● Problem description:
Print the first line of the records below and every line after it, up to and including the line with "(30_encoding.md R84). -/". Print nothing else.
── Information
/-- A transfer whose body is loaded: `tx_buf[0..tx_len]` holds it. -/
def Loaded (t : TxUnit) (body : Bytes) : Prop :=
  body.length = t.len.val ∧ ∀ k < t.len.val, Memory.read t.buf k = at' body k

/-- A tail byte `(SOT << 7) | (EOT << 6) | (TOG << 5)` with its reserved bits (30_encoding.md R84). -/
def tail (sot eot tog : Bool) (reserved : BitVec 5) : Byte := one sot ++ one eot ++ one tog ++ reserved

end Sys2Proof.Claims

/-- 44_tx_encoder.md R240: what `TX_LOAD` refuses, and every register it writes; the bytes of `tx_buf` from `tx_len` on, the
RX unit and the parameters are as before. -/
def Obligations.TxLoad : Prop :=
  ∀ (sel : BitVec 8) (body : Bytes) (nt : BitVec 6) (ni : BitVec 12),
    Selects 0x20 sel (.txLoad sel body nt ni) ∧
    ∀ s : State,
      (¬ Known sel → exec (.txLoad sel body nt ni) s = .refused .unknownClass) ∧
      ∀ r ∈ catalogue, r.mt = sel.toNat →
        (body.length ≠ r.size → exec (.txLoad sel body nt ni) s = .refused .badBodyLength) ∧
        (body.length = r.size → ∃ t id c,
          exec (.txLoad sel body nt ni) s = .next { s with tx := t, result := .nothing } ∧
          exec (.wireId sel (nt.setWidth 32) (ni.setWidth 32)) s = .next { s with result := .u32 id } ∧
          exec (.crc16 body) s = .next { s with result := .u16 c } ∧
          t.id.toNat = id.toNat ∧ t.len.val = r.size ∧ Loaded t body ∧
          (∀ k, r.size ≤ k → Memory.read t.buf k = Memory.read s.tx.buf k) ∧
          t.crc = c ∧ t.offset.val = 0 ∧ t.toggle = false)

/-- 44_tx_encoder.md R241, R250 and 10_state.md R23: `TX_HAS_NEXT` answers `tx_offset < tx_len`, and `TX_NEXT` is refused
when it is false. -/
def Obligations.TxHasNext : Prop :=
  (∀ sel, Selects 0x21 sel .txHasNext) ∧
  (∀ sel, Selects 0x22 sel .txNext) ∧
  ∀ s : State,
    (s.tx.offset.val < s.tx.len.val → exec .txHasNext s = .next { s with result := .hasNext true }) ∧
    (s.tx.len.val ≤ s.tx.offset.val → exec .txHasNext s = .next { s with result := .hasNext false } ∧
      exec .txNext s = .refused .nothingToSend)

/-- 44_tx_encoder.md R243 (SINGLE), R244 (FIRST): the frame at the start of a transfer, and the registers it leaves. The
identifier is `tx_id` (R247); nothing else changes. -/
def Obligations.TxNextAtStart : Prop :=
  ∀ (s : State) (body : Bytes), Loaded s.tx body → s.tx.offset.val = 0 →
    (1 ≤ s.tx.len.val → s.tx.len.val ≤ 7 →
      exec .txNext s =
        .next { s with tx := { s.tx with offset := s.tx.len }, result := .frame s.tx.id (body ++ [0xC0]) }) ∧
    (8 ≤ s.tx.len.val →
      exec .txNext s =
        .next { s with
          tx := { s.tx with offset := 5, toggle := !s.tx.toggle }
          result := .frame s.tx.id
            ([s.tx.crc.extractLsb 7 0, s.tx.crc.extractLsb 15 8] ++ body.take 5 ++ [0x80]) })

/-- 44_tx_encoder.md R245 (LAST), R246 (MIDDLE): the later frames of a transfer, and the registers they leave. The
identifier is `tx_id` (R247); nothing else changes. -/
def Obligations.TxNextLater : Prop :=
  ∀ (s : State) (body : Bytes), Loaded s.tx body → 0 < s.tx.offset.val → s.tx.offset.val < s.tx.len.val →
    (s.tx.len.val ≤ s.tx.offset.val + 7 →
      exec .txNext s =
        .next { s with
          tx := { s.tx with offset := s.tx.len, toggle := !s.tx.toggle }
          result := .frame s.tx.id (body.drop s.tx.offset ++ [if s.tx.toggle then 0x60 else 0x40]) }) ∧
    (s.tx.offset.val + 7 < s.tx.len.val → ∃ o : Fin 65, o.val = s.tx.offset.val + 7 ∧
      exec .txNext s =
        .next { s with
          tx := { s.tx with offset := o, toggle := !s.tx.toggle }
          result := .frame s.tx.id ((body.drop s.tx.offset).take 7 ++ [if s.tx.toggle then 0x20 else 0x00]) })

/-- 44_tx_encoder.md R249: the class of size 0 is loaded, and nothing is ever emitted for it. -/
def Obligations.TxZeroLengthBody : Prop :=
  ∀ (nt : BitVec 6) (ni : BitVec 12) (s : State), ∃ t,
    exec (.txLoad 8 [] nt ni) s = .next t ∧ t.tx.len.val = 0 ∧
    exec .txHasNext t = .next { t with result := .hasNext false } ∧ exec .txNext t = .refused .nothingToSend

namespace Sys2Proof.Claims

/-- A frame on the bus: identifier and data bytes (30_encoding.md R83). -/
structure Frame where
  id : BitVec 29
  data : Bytes
deriving DecidableEq, Repr

/-- `TX_NEXT` while `TX_HAS_NEXT` returns true (30_encoding.md R101, `TX_SEND`), with a bound on the number of frames: the
frames, and the state after them. -/
def send : Nat → State → List Frame × State
  | 0, s => ([], s)
  | n + 1, s =>
    match exec .txHasNext s with
    | .next u =>
      if u.result = .hasNext true then
        match exec .txNext u with
        | .next t =>
          match t.result with
          | .frame id d => (⟨id, d⟩ :: (send n t).1, (send n t).2)
          | _ => ([], t)
        | _ => ([], u)
      else ([], u)
    | _ => ([], s)

/-- `F(L)`, the number of frames of a body of `L` bytes (30_encoding.md R90): `ceil(x / 7)` is `(x + 6) / 7`. -/
def frameCount (L : Nat) : Nat := if L = 0 then 0 else if L ≤ 7 then 1 else 1 + (L - 5 + 6) / 7

/-- The tail of frame `j` of a body of `L` bytes (44_tx_encoder.md R248). -/
def tailOf (L j : Nat) : Byte :=
  if L ≤ 7 then 0xC0
  else (if j = 0 then 0x80 else if j % 2 = 1 then 0x20 else 0x00) ||| (if j + 1 = frameCount L then 0x40 else 0)

/-- The body bytes of frame `j` of a body of `L` bytes: all data bytes but the tail, and but the two CRC bytes of a FIRST
frame (44_tx_encoder.md R248). -/
def payloadOf (L j : Nat) (f : Frame) : Bytes :=
  if 8 ≤ L ∧ j = 0 then f.data.dropLast.drop 2 else f.data.dropLast

end Sys2Proof.Claims

/-- 44_tx_encoder.md R248 with 30_encoding.md R90 (the spec derives them from R242 to R246): a loaded transfer is emitted in
exactly `F(L)` frames of one identifier, with these tails, whose body bytes concatenate to the body; the CRC prefix of a
multi-frame transfer is `tx_crc`, low byte first. -/
def Obligations.TxSequence : Prop :=
  ∀ (s : State) (body : Bytes), Loaded s.tx body → s.tx.offset.val = 0 → s.tx.toggle = false →
    let L := body.length
    let frames := (send 65 s).1
    frames.length = frameCount L ∧
    (∀ f ∈ frames, f.id = s.tx.id ∧ 1 ≤ f.data.length ∧ f.data.length ≤ 8) ∧
    (∀ j < frameCount L, (frames.map (fun f => f.data.getLast?))[j]? = some (some (tailOf L j))) ∧
    ((List.range (frameCount L)).zipWith (fun j f => payloadOf L j f) frames).flatten = body ∧
    (8 ≤ L → (frames.map (fun f => f.data.take 2))[0]? = some [s.tx.crc.extractLsb 7 0, s.tx.crc.extractLsb 15 8]) ∧
    exec .txHasNext (send 65 s).2 = .next { (send 65 s).2 with result := .hasNext false }

/-! ## The RX unit -/

namespace Sys2Proof.Claims

/-- `message_type` of an identifier: `(id >> 18) & 0xFF` (30_encoding.md R81). -/
def mtOf (id : BitVec 29) : BitVec 8 := id.extractLsb 25 18

/-- The operation of the opcode table for a frame with these flags in its tail byte (30_encoding.md R89). -/
def frameRow (sot eot tog : Bool) : BitVec 5 → BitVec 32 → Bytes → BitVec 64 → Instr :=
  match sot, eot, tog with
  | true, true, false => .frameSingle
  | true, true, true => .frameSingleBadtog
  | true, false, false => .frameFirst
  | true, false, true => .frameFirstBadtog
  | false, false, tog => .frameMiddle tog
  | false, true, tog => .frameLast tog

/-- `RX_FRAME` of a frame with the data bytes `body` and that tail byte takes the state from `s` to `t` (45_rx_decoder.md
R261). -/
def Receives (s : State) (idIn : BitVec 32) (body : Bytes) (sot eot tog : Bool) (r : BitVec 5) (ts : BitVec 64)
    (t : State) : Prop :=
  exec (.rxFrame idIn (body ++ [tail sot eot tog r]) ts) s = .next t

/-- Slot `k` holds a transfer of identifier `id`. -/
def Owns (s : State) (k : Fin 8) (id : BitVec 29) : Prop :=
  (slotAt s.rx k).occ = true ∧ (slotAt s.rx k).id = id

/-- Nothing but slot `k` and the result differs. -/
def OnlySlot (s t : State) (k : Fin 8) : Prop :=
  t.tx = s.tx ∧ t.params = s.params ∧ t.requests = s.requests ∧ ∀ j, j ≠ k → slotAt t.rx j = slotAt s.rx j

/-- Slot `k` has been opened by a frame `[c0, c1] ++ rest ++ [tail]`, and no message is delivered (45_rx_decoder.md R269). The
last clause, that the bytes of `buf` at `len` and above are as before, is the model's choice (log 8): 10_state.md R25 and
93_implementation_defined.md U15, U16 leave them unspecified. -/
def Opened (s t : State) (k : Fin 8) (id : BitVec 29) (ts : BitVec 64) (c0 c1 : Byte) (rest : Bytes) : Prop :=
  t.result = .received none ∧ OnlySlot s t k ∧ Owns t k id ∧ (slotAt t.rx k).ts = ts ∧
  (slotAt t.rx k).crc.toNat = c0.toNat + 256 * c1.toNat ∧ (slotAt t.rx k).len.val = rest.length ∧
  (∀ x < rest.length, Memory.read (slotAt t.rx k).buf x = at' rest x) ∧
  ∀ x, rest.length ≤ x → Memory.read (slotAt t.rx k).buf x = Memory.read (slotAt s.rx k).buf x

/-- `EXPECTED_TOGGLE` (45_rx_decoder.md R271). -/
def expected (p : Config.Params) (len : Nat) : Bool :=
  if 5 ≤ len then decide ((len - 5) / 7 % 2 = 0) else p.shortOpenExpectedToggle

end Sys2Proof.Claims

/-- 30_encoding.md R84, R89, R99 with 45_rx_decoder.md R261: the six tail rows of the opcode table (`frameSingle`,
`frameSingleBadtog`, `frameFirst`, `frameFirstBadtog`, `frameMiddle`, `frameLast`) are the arrival of a frame with that tail,
bits 4..0 whatever they are. That a row stands for the arrival of a frame is the model's choice (log 4). -/
def Obligations.FrameRowsAreRxFrames : Prop :=
  ∀ (sot eot tog : Bool) (r : BitVec 5) (idIn : BitVec 32) (body : Bytes) (ts : BitVec 64),
    (∀ sel d, Selects 0x29 sel (.rxFrame idIn d ts)) ∧
    decode ⟨.tail (tail sot eot tog r), ⟨body, [idIn.toNat, ts.toNat]⟩⟩ = .ok (frameRow sot eot tog r idIn body ts) ∧
    ∀ s : State, exec (frameRow sot eot tog r idIn body ts) s = exec (.rxFrame idIn (body ++ [tail sot eot tog r]) ts) s

/-- 30_encoding.md R89, the last column of its table, row by row of the opcode table: in every state that keeps the invariant, a
frame of up to 8 data bytes completes, and SINGLE decodes at once and touches no slot; SINGLE_BADTOG is rejected and touches
none; FIRST opens a slot if its identifier has none and `n >= 4`, and is dropped if it has one; FIRST_BADTOG never opens a
slot; MIDDLE continues a transfer, LAST ends it. That a row stands for the arrival of a frame is the model's choice (log 4), and
so are the bytes of an opened slot's buffer at its length and above (log 8). -/
def Obligations.FrameRowsComplete : Prop :=
  ∀ (r : BitVec 5) (idIn : BitVec 32) (body : Bytes) (ts : BitVec 64) (s : State),
    State.Inv s → body.length ≤ 7 → mtOf (idIn.setWidth 29) ≠ 255 →
    let id : BitVec 29 := idIn.setWidth 29
    (∃ m c, exec (.decode (mtOf id) body) s = .next { s with result := .decoded m } ∧
      exec (.crc16 body) s = .next { s with result := .u16 c } ∧
      exec (.frameSingle r idIn body ts) s = .next { s with result := .received (m.map fun x => ⟨id, c, x⟩) }) ∧
    exec (.frameSingleBadtog r idIn body ts) s = .next { s with result := .received none } ∧
    (∃ t, exec (.frameFirst r idIn body ts) s = .next t ∧ t.result = .received none ∧
      ((∃ k, Owns s k id) → t.rx = s.rx) ∧
      ((∀ k, ¬ Owns s k id) → 4 ≤ body.length + 1 →
        ∃ k c0 c1 rest, body = [c0, c1] ++ rest ∧ Opened s t k id ts c0 c1 rest)) ∧
    (∃ t, exec (.frameFirstBadtog r idIn body ts) s = .next t ∧ t.result = .received none ∧
      ∀ k : Fin 8, (slotAt t.rx k).occ = true → slotAt t.rx k = slotAt s.rx k) ∧
    (∀ tog, ∃ t, exec (.frameMiddle tog r idIn body ts) s = .next t ∧ t.result = .received none ∧
      ∀ k, Owns s k id → tog = expected s.params (slotAt s.rx k).len → (slotAt s.rx k).len.val + body.length ≤ 256 →
        OnlySlot s t k ∧ Owns t k id ∧ (slotAt t.rx k).len.val = (slotAt s.rx k).len.val + body.length) ∧
    (∀ tog, ∃ t m, exec (.frameLast tog r idIn body ts) s = .next t ∧ t.result = .received m ∧
      ((∀ k, ¬ Owns s k id) → m = none) ∧
      ∀ k, Owns s k id → tog = expected s.params (slotAt s.rx k).len →
        OnlySlot s t k ∧ (slotAt t.rx k).occ = false)

/-- 45_rx_decoder.md R260: `RX_RESET` clears every `occ` and nothing else. That a cleared slot keeps its other fields is the
model's choice (log 8): 10_state.md R37 leaves them unspecified after a clear. -/
def Obligations.RxReset : Prop :=
  (∀ sel, Selects 0x28 sel .rxReset) ∧
  ∀ s : State, ∃ rx, exec .rxReset s = .next { s with rx := rx, result := .nothing } ∧
    ∀ k : Fin 8, slotAt rx k = { slotAt s.rx k with occ := false }

/-- 45_rx_decoder.md R262, R265 and 30_encoding.md R96: bits 31..29 of the identifier and bits 4..0 of the tail byte make no
difference to `RX_FRAME`. -/
def Obligations.RxIgnoresReservedBits : Prop :=
  ∀ (a b : BitVec 32) (body : Bytes) (sot eot tog : Bool) (r r' : BitVec 5) (ts : BitVec 64) (s : State),
    a.extractLsb 28 0 = b.extractLsb 28 0 →
    exec (.rxFrame a (body ++ [tail sot eot tog r]) ts) s = exec (.rxFrame b (body ++ [tail sot eot tog r']) ts) s

/-- 45_rx_decoder.md R263 (log channel), R264 (empty frame), and the refusal of R261: a frame of message_type 255 or of no
data bytes gives none and changes nothing, a frame of more than 8 is refused. -/
def Obligations.RxFiltersAndLengths : Prop :=
  ∀ (idIn : BitVec 32) (d : Bytes) (ts : BitVec 64) (s : State),
    (8 < d.length → exec (.rxFrame idIn d ts) s = .refused .frameTooLong) ∧
    (d.length ≤ 8 → mtOf (idIn.setWidth 29) = 255 →
      exec (.rxFrame idIn d ts) s = .next { s with result := .received none }) ∧
    exec (.rxFrame idIn [] ts) s = .next { s with result := .received none }

/-- 45_rx_decoder.md R266: a single frame is decoded at once and touches no slot; with its toggle set it is rejected. The
CRC is reported, not compared. -/
def Obligations.RxSingleFrame : Prop :=
  ∀ (idIn : BitVec 32) (body : Bytes) (r : BitVec 5) (ts : BitVec 64) (s : State),
    body.length ≤ 7 → mtOf (idIn.setWidth 29) ≠ 255 →
    (∃ m c,
      exec (.decode (mtOf (idIn.setWidth 29)) body) s = .next { s with result := .decoded m } ∧
      exec (.crc16 body) s = .next { s with result := .u16 c } ∧
      Receives s idIn body true true false r ts
        { s with result := .received (m.map fun x => ⟨idIn.setWidth 29, c, x⟩) }) ∧
    Receives s idIn body true true true r ts { s with result := .received none }

/-- 45_rx_decoder.md R269 with step 2 of R267: an opening frame of 4 to 8 data bytes, of an identifier with no slot,
occupies the first empty slot, the one of lowest index (decision D7). That the bytes of its buffer at its length and above
are as before is the model's choice (log 8). -/
def Obligations.RxOpens : Prop :=
  ∀ (idIn : BitVec 32) (c0 c1 : Byte) (rest : Bytes) (r : BitVec 5) (ts : BitVec 64) (s : State) (k : Fin 8),
    1 ≤ rest.length → rest.length ≤ 5 → mtOf (idIn.setWidth 29) ≠ 255 → (∀ j, ¬ Owns s j (idIn.setWidth 29)) →
    (slotAt s.rx k).occ = false → (∀ j < k, (slotAt s.rx j).occ = true) →
    ∃ t, Receives s idIn ([c0, c1] ++ rest) true false false r ts t ∧
      Opened s t k (idIn.setWidth 29) ts c0 c1 rest

/-- 45_rx_decoder.md R270: any other frame that is not single, of an identifier with no slot while a slot is empty, is dropped
and changes nothing. -/
def Obligations.RxDropsStrays : Prop :=
  ∀ (idIn : BitVec 32) (body : Bytes) (sot eot tog : Bool) (r : BitVec 5) (ts : BitVec 64) (s : State) (k : Fin 8),
    body.length ≤ 7 → mtOf (idIn.setWidth 29) ≠ 255 → (∀ j, ¬ Owns s j (idIn.setWidth 29)) →
    (slotAt s.rx k).occ = false → ¬ (sot = true ∧ eot = true) →
    ¬ (sot = true ∧ eot = false ∧ tog = false ∧ 4 ≤ body.length + 1) →
    Receives s idIn body sot eot tog r ts { s with result := .received none }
────
● Response to the exercise:
/-- A transfer whose body is loaded: `tx_buf[0..tx_len]` holds it. -/
def Loaded (t : TxUnit) (body : Bytes) : Prop :=
  body.length = t.len.val ∧ ∀ k < t.len.val, Memory.read t.buf k = at' body k

/-- A tail byte `(SOT << 7) | (EOT << 6) | (TOG << 5)` with its reserved bits (30_encoding.md R84). -/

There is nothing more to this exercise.